Books

Little Women by Louisa May Alcott

I am the youngest of four sisters.  Two of them are English majors (one of those an English professor), and the other an anthropology major.  The oldest (one of the English majors) gave me books for Christmas this year (as she does most years).  One of those books was Louisa May Alcott’s Little Women.  This ended up being one of the last books that I read in 2019.

As the youngest of four sisters, I identified with the relationships that emerged between the sisters in Little Women.  Although, as the youngest, I would be an “Amy”, I really think that I am more of a “Jo”.  My oldest sister is definitely a “Meg”.  I am not sure who would be the “Beth” and “Amy” of the family.  Maybe we are just a family of Jo’s.

There will be increased sales of and reading of Little Women with the release of the movie, but I hope that it also encourages people to read more of Alcott’s books.  I have a first edition copy of Jo’s Boys (a book that I found for $4 in a Boston used bookstore).  I intend to buy another copy of Jo’s Boys to read (I try not to handle my first editions too much) and a copy of Little Men.  It saddens me that many people are being exposed to great classic literature through movies rather than reading it.  People need to get off of their screens and open a book more.  I think it would make the world a better place.  I am almost afraid to go see the Little Women movie as movies too often disappoint when you have read the book.

When I lived in the Boston metro-area (I never actually lived in Boston), there was a time when I lived a mile or two away from Louisa May Alcott’s Orchard House (in Concord).  It is now a museum, and I enjoyed taking my kids there to tour the mansion and learn about Alcott’s life.  I had not read any of her books at that time.  I wish that I had.  You can see bits of Alcott’s life reflected in the book.  Nearby, we also frequently visited Walden Pond (the site of Henry David Thoreau’s cabin in the woods), Ralph Waldo Emerson’s house, and The Wayside – home to the Alcott’s, Nathaniel Hawthorne, and the Lothrops.  The Wayside is now part of a national park, and was a childhood home to Alcott.  Again, you can see reflections of her novel in the home.  I would love to go back and tour the properties after reading her books.

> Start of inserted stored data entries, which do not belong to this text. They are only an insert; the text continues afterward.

-- ==== Sys2Proof/Machine/Transfer.lean ====
section
/-! DEFINITION. The Transfer Engine (spec/42_transfer_engine.md): XFER with its eight-bit and four-bit bodies and the
nibble pulse NIBP, run whole, and the commands WRI and WRD. -/

namespace Sys2Proof.Machine

/-- Steps X2, X3, X5, X6 (and P1 to P4): save both directions at level 1, "configure both ports fully as outputs"
(R92, spec/43_session_commands.md R105). -/
def openPorts (s : State) : State :=
  let s := { s with sv1Cp := s.cpDir }
  let s := { s with sv1Bp := s.bpDir }
  let s := setDirection .cp 0xFF true s
  setDirection .bp 0xFF true s

/-- Steps X8, X9 (and P12, P13): both directions restored from level 1. -/
def closePorts (s : State) : State :=
  let s := loadDirection .cp s.sv1Cp s
  loadDirection .bp s.sv1Bp s

/-- Steps E1 to E6 (R95). The engine lowers EN only with EN8_RELEASE = ByEngine. -/
def eightBitStrobe (s : State) : State :=
  let s := setControl .en false s
  let s := driveBus s.dreg s
  let s := setControl .rs s.kind s
  let s := setControl .rw false s
  let s := setControl .en true s
  match s.cfg.en8Release with
  | .byMonitor => s
  | .byEngine => setControl .en false s

/-- NIBP(v) (R97): the nibble, EN = 1, a delay, EN = 0, a delay. -/
def nibblePulse (v : Byte) (s : State) : State :=
  let s := driveBus v s
  let s := setControl .en true s
  let s := delay Config.tNib s
  let s := setControl .en false s
  delay Config.tNib s

/-- Steps F1 to F4 (R96): RS and RW once, then the high nibble, then the low nibble. -/
def fourBitStrobes (s : State) : State :=
  let s := setControl .rs s.kind s
  let s := setControl .rw false s
  let s := nibblePulse (highNibble s.dreg) s
  nibblePulse (lowNibble s.dreg) s

/-- XFER(kind, b) (R92), with `callers` the frames below it. X1 loads the operands, X4 refuses a transfer with WIDTH
Unset, and both bodies end in BFW. -/
def xfer (callers : List Frame) (kind : Bool) (b : Byte) (s : State) : Flow :=
  let s := { s with dreg := b, kind := kind }
  match s.width with
  | .unset => .refused .useBeforeInit
  | .eight =>
    (bfw (.xfer kind b .x8 :: callers) (eightBitStrobe (openPorts s))).andThen fun s => .done (closePorts s)
  | .four =>
    (bfw (.xfer kind b .x8 :: callers) (fourBitStrobes (openPorts s))).andThen fun s => .done (closePorts s)

/-- WRI b (R93): `call XFER(0, b)`. It does not read SESS. -/
def execWri (b : Byte) (s : State) : Host.Outcome State Fault Refusal :=
  (xfer [.wri b .ret] false b s).toOutcome

/-- WRD b (R94): `call XFER(1, b)`. It does not read SESS. -/
def execWrd (b : Byte) (s : State) : Host.Outcome State Fault Refusal :=
  (xfer [.wrd b .ret] true b s).toOutcome

end Sys2Proof.Machine
end

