-- ==== Sys2Proof/Tests/Slice0.lean ====
section
/-! SUPPORT. Tests of the model on fixed values, with results taken from spec/95_test_vectors.md or worked out by hand from
the rules, and for each statement with hypotheses a witness: a concrete state and operands that meet them. -/

namespace Sys2Proof.Machine.Tests

/-! ## Helpers -/

/-- An idle block with a Ready session: the start state of the vectors of spec/95_test_vectors.md 3.3. -/
def ready (w : BusWidth) (answers : List Byte) : State :=
  { State.reset with width := w, sess := .ready, cpDir := 0x07, bpDir := 0x0F, answers := answers }

/-- The same with POLL_CAP = c. -/
def capped (c : { c : Nat // 0 < c }) (s : State) : State :=
  { s with cfg := { s.cfg with pollCap := some c } }

/-- The same with EN8_RELEASE = ByEngine. -/
def byEngine (s : State) : State := { s with cfg := { s.cfg with en8Release := .byEngine } }

/-- The same with a text in TXT. -/
def withText (text : List Byte) (s : State) : State := { s with txt := Memory.ofBytes text }

/-- A running block with this stack of frames, as inside a transfer. -/
def running (frames : List Frame) (s : State) : State :=
  { s with
    seq := .running, upc := frames, cpDir := 0xFF, bpDir := 0x7F, sv2Cp := 0xFF, sv2Bp := 0xFF
    outcome := none }

/-- `n` answers that are not busy. -/
def z (n : Nat) : List Byte := List.replicate n 0x00

/-- The answer is a next state with this property. -/
def goes (p : State → Bool) : Host.Outcome State Fault Refusal → Bool
  | .next t => p t
  | .fault _ => false
  | .refused _ => false

theorem exists_of_goes {p : State → Bool} {o : Host.Outcome State Fault Refusal} (h : goes p o = true) :
    ∃ t, o = .next t ∧ p t = true := by
  cases o with
  | next t => exact ⟨t, rfl, h⟩
  | fault r => cases h
  | refused r => cases h

/-- The command has returned with outcome Done. -/
def isDone (t : State) : Bool := t.outcome == some .done

theorem done_of_goes {o : Host.Outcome State Fault Refusal} (h : goes isDone o = true) :
    ∃ t, o = .next t ∧ t.outcome = some .done := by
  obtain ⟨t, ht, hd⟩ := exists_of_goes h
  exact ⟨t, ht, by simpa [isDone] using hd⟩

/-- The invariant, as a check that can be evaluated. -/
def invCheck (s : State) : Bool :=
  Memory.wf s.txt && ((s.seq == .idle) == s.upc.isEmpty) && (s.sess != .ready || s.width != .unset)
    && (s.cfg.pollCap.isSome || !s.errDnr) && decide (s.idx.toNat ≤ 32) && stackOk s

theorem inv_of_check {s : State} (h : invCheck s = true) : Inv s := by
  simp only [invCheck, Bool.and_eq_true, decide_eq_true_eq] at h
  obtain ⟨⟨⟨⟨⟨h1, h2⟩, h3⟩, h4⟩, h5⟩, h6⟩ := h
  refine ⟨h1, ?_, ?_, ?_, h5, h6⟩
  · cases hs : s.seq <;> cases hu : s.upc <;> simp_all
  · intro hr
    simpa [hr] using h3
  · intro hc
    simpa [hc] using h4

/-! ## Well-formedness, decoding, encoding -/

/-- R71: a width that does not fit a byte has no command word. -/
theorem test_wf_refuses_wide_width : Instr.wf (.init 256) = false := by decide

theorem test_wf_accepts_widest_byte : Instr.wf (.init 255) = true := by decide

/-- 0000 0001 bbbbbbbb is WRI. -/
theorem test_decode_wri : decode 0b0000000101000001#16 = .ok (.wri 0x41) := by rfl

/-- 0000 0010 bbbbbbbb is WRD; the newline byte means nothing to it. -/
theorem test_decode_wrd : decode 0b0000001000001010#16 = .ok (.wrd 0x0A) := by rfl

/-- 0000 0100 wwwwwwww is INIT. -/
theorem test_decode_init : decode 0b0000010000000100#16 = .ok (.init 4) := by rfl

/-- 0000 0101 0000 0000 is CLEAR, and no other operand is. -/
theorem test_decode_clear :
    decode 0b0000010100000000#16 = .ok .clear ∧ decode 0b0000010100000001#16 = .error .operandNotZero := ⟨rfl, rfl⟩

/-- 0000 0110 0000 0000 is DISPLAY. -/
theorem test_decode_display : decode 0b0000011000000000#16 = .ok .display := by rfl

/-- The words 0x0000, 0x0300, 0x0700, 0x0F00, 0x1101 and 0xFFFF are reserved (95_test_vectors 3.1). -/
theorem test_decode_reserved :
    decode 0x0000 = .error .reservedOpcode ∧ decode 0x0300 = .error .reservedOpcode ∧
    decode 0x0700 = .error .reservedOpcode ∧ decode 0x0F00 = .error .reservedOpcode ∧
    decode 0x1101 = .error .zeroFieldNotZero ∧ decode 0xFFFF = .error .zeroFieldNotZero :=
  ⟨rfl, rfl, rfl, rfl, rfl, rfl⟩

/-- R72: WCA 0x40, 'X' is the words 0x01C0, 0x0258. -/
theorem test_encode_wca :
    assemble Config.standard (.wca 0x40 0x58) = [.command 0x01C0 none, .command 0x0258 none] := by decide

/-- No two rows of the opcode map share a word: they differ in bits 11 to 8, which every mask holds. -/
theorem test_rows_disjoint :
    opTable.Pairwise (fun r q => r.mask &&& q.mask &&& (r.pattern ^^^ q.pattern) ≠ 0) := by decide

theorem test_decode_table_word :
    decodeTableWord 16 0x0408 = some (.init 8) ∧ decodeTableWord 16 0x0501 = none := by decide

/-! ## The assembler (R70) -/

theorem test_parse_hex : parseLine "WRI 0x01".toList = some (.command (.wri 0x01)) := by decide

theorem test_parse_char : parseLine "WRD 'A' ; a letter".toList = some (.command (.wrd 0x41)) := by decide

theorem test_parse_string :
    parseLine "DISPLAY \"A\\nB\"".toList = some (.displayText [0x41, 0x0A, 0x42]) := by decide

theorem test_parse_pair : parseLine "WCA 0x40, 'X'".toList = some (.wca 0x40 0x58) := by decide

theorem test_parse_lower_case : parseLine "wri 1".toList = none := by decide

/-! ## The micro-operations and BFW (95_test_vectors 3.2) -/

/-- V-PIN-3: the event is emitted even where nothing changes. -/
theorem test_setDirection_no_change :
    (setDirection .bp 0x80 false (ready .eight [])).trace = [.dirW .bp 0x0F] := by decide

/-- V-PIN-4, with RS at bit 0 and the other seven bits set. -/
theorem test_setControl_one_bit :
    (setControl .en false { ready .eight [] with cpOut := 0xFF }).cpOut = 0xFB := by decide

/-- V-BFW-3: 0xFF is busy, 0x7F is not; 12 events; directions as found. -/
theorem test_bfw_only_bit_seven :
    (match bfw [] (ready .eight [0xFF, 0x7F]) with
      | .done t => t.trace.length == 12 && t.npoll == 2 && t.cpDir == 0x07 && t.bpDir == 0x0F
      | .halted _ => false
      | .refused _ => false) = true := by decide

/-! ## WRI and WRD (95_test_vectors 3.3) -/

/-- V-XFER-1. -/
theorem test_wri_eight :
    goes (fun t => t.trace ==
      [.dirW .cp 0xFF, .dirW .bp 0xFF, .ctlW .en false, .busW 0x01, .ctlW .rs false, .ctlW .rw false, .ctlW .en true,
        .dirW .bp 0x7F, .ctlW .rs false, .ctlW .rw true, .ctlW .en true, .busR 0x00, .ctlW .en false, .dly 1,
        .dirW .cp 0xFF, .dirW .bp 0xFF, .dirW .cp 0x07, .dirW .bp 0x0F])
      (exec (.wri 0x01) (ready .eight [0x00])) = true := by decide

/-- V-BFW-5: POLL_CAP = 3 and three busy answers. -/
theorem test_wri_cap :
    goes (fun t => t.trace.length == 23 && t.errDnr && t.npoll == 3 && t.busyf && t.bpOut == 0x01 && t.cpDir == 0x07
      && t.bpDir == 0x0F && t.seq == .idle)
      (exec (.wri 0x01) (capped ⟨3, by decide⟩ (ready .eight [0x80, 0x80, 0x80]))) = true := by decide

/-- V-XFER-4: high nibble 0x40 first, then 0x10. -/
theorem test_wrd_four :
    goes (fun t => t.trace.length == 25 && t.bpOut == 0x10 && (t.trace.drop 2).take 8 ==
      [.ctlW .rs true, .ctlW .rw false, .busW 0x40, .ctlW .en true, .dly 800, .ctlW .en false, .dly 800, .busW 0x10])
      (exec (.wrd 0x41) (ready .four [0x00])) = true := by decide

/-- V-XFER-3: two busy answers; a rising-edge observer sees the byte and two reads. -/
theorem test_wrd_observed :
    goes (fun t => observe .rise Observer.start t.trace == [.data 0x41, .read, .read] && t.npoll == 3)
      (exec (.wrd 0x41) (ready .eight [0x80, 0x80, 0x00])) = true := by decide

/-! ## INIT (95_test_vectors 3.4) -/

/-- V-INIT-4: 170 events, five bus reads. -/
theorem test_init_four :
    goes (fun t => t.trace.length == 170 && t.reads == 5 && t.width == .four && t.sess == .ready && t.bpOut == 0xC0)
      (exec (.init 4) { State.reset with answers := z 5 }) = true := by decide +kernel

/-- V-INIT-7: a stuck display with POLL_CAP = 3 ends INIT at its first transfer, after 57 events. -/
theorem test_init_cap :
    goes (fun t => t.trace.length == 57 && t.width == .eight && t.sess == .initializing && t.errDnr && t.bpOut == 0x38)
      (exec (.init 8) (capped ⟨3, by decide⟩
        { State.reset with cpDir := 0x07, bpDir := 0x0F, answers := [0x80, 0x80, 0x80] })) = true := by decide
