-- ==== Sys2Proof/Machine/Step.lean ====
section
/-! DEFINITION. One step of the machine, and where it fetches a wire instruction. -/

namespace Sys2Proof.Machine

/-- One step: the device may move, then an interrupt is taken, the transactor goes on with the transaction in flight, or
the host goes on (R12, R80, R135). -/
def step (s : State) : Host.Outcome State Fault Refusal := agentStep (deviceMove s)

/-- The frames of a table row's bits placed as the next request of the ordinary context, the block brought up by
initialisation step 1 and idle, and the interrupt source disabled so that no handler runs first (log 2). -/
def State.withFetchWord (s : State) (nbits w : Nat) : State :=
  { s with
    selCfg := true
    sel := .deasserted
    busy := false
    seq := .idle
    host := { s.host with
      context := .ordinary
      irqOn := false
      ordinary := { s.host.ordinary with todo := [.frames (tableFrames nbits w)], call := none } } }

end Sys2Proof.Machine
end

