/-- R36, R40, R86, R134, R143: outside the reference environment a data frame of a write puts its byte in the location at the
pointer and changes no other (log 8), a data frame to the primary control register turns the sensing elements
on, one to the interrupt-control register with the byte step 3 stores there enables the data-ready interrupt, and the last of
the six measurement registers read in one transaction clears the pending condition. A step sets the pending condition only with
the sensing elements on and the interrupt enabled, which is the model's choice (log 11; R134 leaves it to the device), and turns the elements on, or changes the enable, only by a data frame sent to
the one register or the other; it clears the condition only by a data frame that reads one of the six measurement registers. That a frame takes effect when it is sent is the model's choice (logs 10 and 31), in a
transaction whose frames do not fit its command byte too (log 30), and so is that no other access changes these three, since R40
excludes no further side effect (log 32), and that an invalid pair of rate and cutoff has these effects like any other (R157, log
33). Outside the reference environment a DataWrite is always taken and does to the device
what followFrame says: a command byte is latched, a data frame has these effects and moves the pointer by the multi-byte bit, and a
frame in another phase does nothing (logs 10, 30 and 31). -/
def Obligations.SensorSideEffects : Prop :=
  (∀ (s : State) (b : Byte), s.env ≠ .reference → ∃ t, dataWrite b s = .next t ∧
    t.dev = followFrame s.par s.draws b s.dev ∧ t.per.txByte = b ∧ t.calls = s.calls ++ [.dataWrite b]) ∧
  (∀ (p : Params) (k : Nat) (b : Byte) (d : Device),
    (d.phase = .awaitCmd → followFrame p k b d =
      { d with phase := .data, dir := b.getLsbD 7, multi := b.getLsbD 6, ptr := b.setWidth 6, first := b.setWidth 6 }) ∧
    (d.phase = .idle ∨ d.phase = .exhausted → followFrame p k b d = d) ∧
    (d.phase = .data → (followFrame p k b d).dir = d.dir ∧ (followFrame p k b d).multi = d.multi ∧
      (followFrame p k b d).first = d.first ∧
      (d.multi = false → (followFrame p k b d).ptr = d.ptr ∧ (followFrame p k b d).phase = .data) ∧
      (d.multi = true → d.ptr ≠ 0x3F →
        (followFrame p k b d).ptr.toNat = d.ptr.toNat + 1 ∧ (followFrame p k b d).phase = .data) ∧
      (d.multi = true → d.ptr = 0x3F → (followFrame p k b d).phase = .exhausted))) ∧
  (∀ s t : State, step s = .next t →
    (s.dev.powered = false ∨ s.dev.drdyEnabled = false → s.dev.dataReady = false → t.dev.dataReady = false) ∧
    (t.dev.powered ≠ s.dev.powered → t.dev.powered = true ∧
      s.dev.phase = .data ∧ s.dev.dir = false ∧ s.dev.ptr = s.par.aCtrlPrimary ∧
      ∃ f b, t.calls = s.calls ++ [.statusRead f, .dataWrite b]) ∧
    (t.dev.drdyEnabled ≠ s.dev.drdyEnabled →
      s.dev.phase = .data ∧ s.dev.dir = false ∧ s.dev.ptr = s.par.aCtrlInterrupt ∧
      ∃ f b, t.calls = s.calls ++ [.statusRead f, .dataWrite b]) ∧
    (s.dev.dataReady = true → t.dev.dataReady = false →
      s.dev.phase = .data ∧ s.dev.dir = true ∧ isMeasurement s.par s.dev.ptr = true ∧
      ∃ f b, t.calls = s.calls ++ [.statusRead f, .dataWrite b])) ∧
  ∀ (p : Params) (k : Nat) (b : Byte) (d : Device), d.phase = .data →
    (d.dir = false → regRead (followFrame p k b d) d.ptr = b ∧
      ∀ a, a ≠ d.ptr → regRead (followFrame p k b d) a = regRead d a) ∧
    (d.dir = true → (followFrame p k b d).regs = d.regs) ∧
    (d.dir = false → d.ptr = p.aCtrlPrimary → (followFrame p k b d).powered = true) ∧
    (d.dir = false → d.ptr ≠ p.aCtrlPrimary → (followFrame p k b d).powered = d.powered) ∧
    (d.dir = false → d.ptr ≠ p.aCtrlInterrupt → (followFrame p k b d).drdyEnabled = d.drdyEnabled) ∧
    (d.dir = false → (followFrame p k b d).dataReady = d.dataReady) ∧
    (d.dir = false → d.ptr = p.aCtrlInterrupt →
      (∃ cfg : DeviceConfig, cfg.interruptEnabled = true ∧ (Config.encInterrupt cfg).1 = b) →
      (followFrame p k b d).drdyEnabled = true) ∧
    (d.dir = true → (followFrame p k b d).drdyEnabled = d.drdyEnabled) ∧
    (d.dir = true → (followFrame p k b d).powered = d.powered) ∧
    (d.dir = true → d.ptr.toNat = p.aAxis0Low.toNat + 5 → d.first.toNat ≤ p.aAxis0Low.toNat →
      (followFrame p k b d).dataReady = false) ∧
    (d.dir = true → isMeasurement p d.ptr = false → (followFrame p k b d).dataReady = d.dataReady)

Alcott highlights the importance of love, friendship, kindness, and family throughout Little Women.  Indeed, she demonstrates how love, kindness, friendship, and family can overcome any obstacle – including poverty – through her portrayal of the four girls and their friend Laurie.  The girls learn important lessons as the book progresses, and I believe that these lessons continue to be salient in today’s over-commercialized society.  Perhaps books like this should be required reading for children in later elementary school or early middle school years.  I’ll save my commentary on the state of education in society for another post another day.

In short, I really enjoyed reading Little Women and think that it is a book that people of all ages would enjoy.  It is a nice flashback to society of the time, and a wonderful portrayal of the life and experiences of women in that time and place.  I add it to my list of “recommended required reading” for middle grade ages.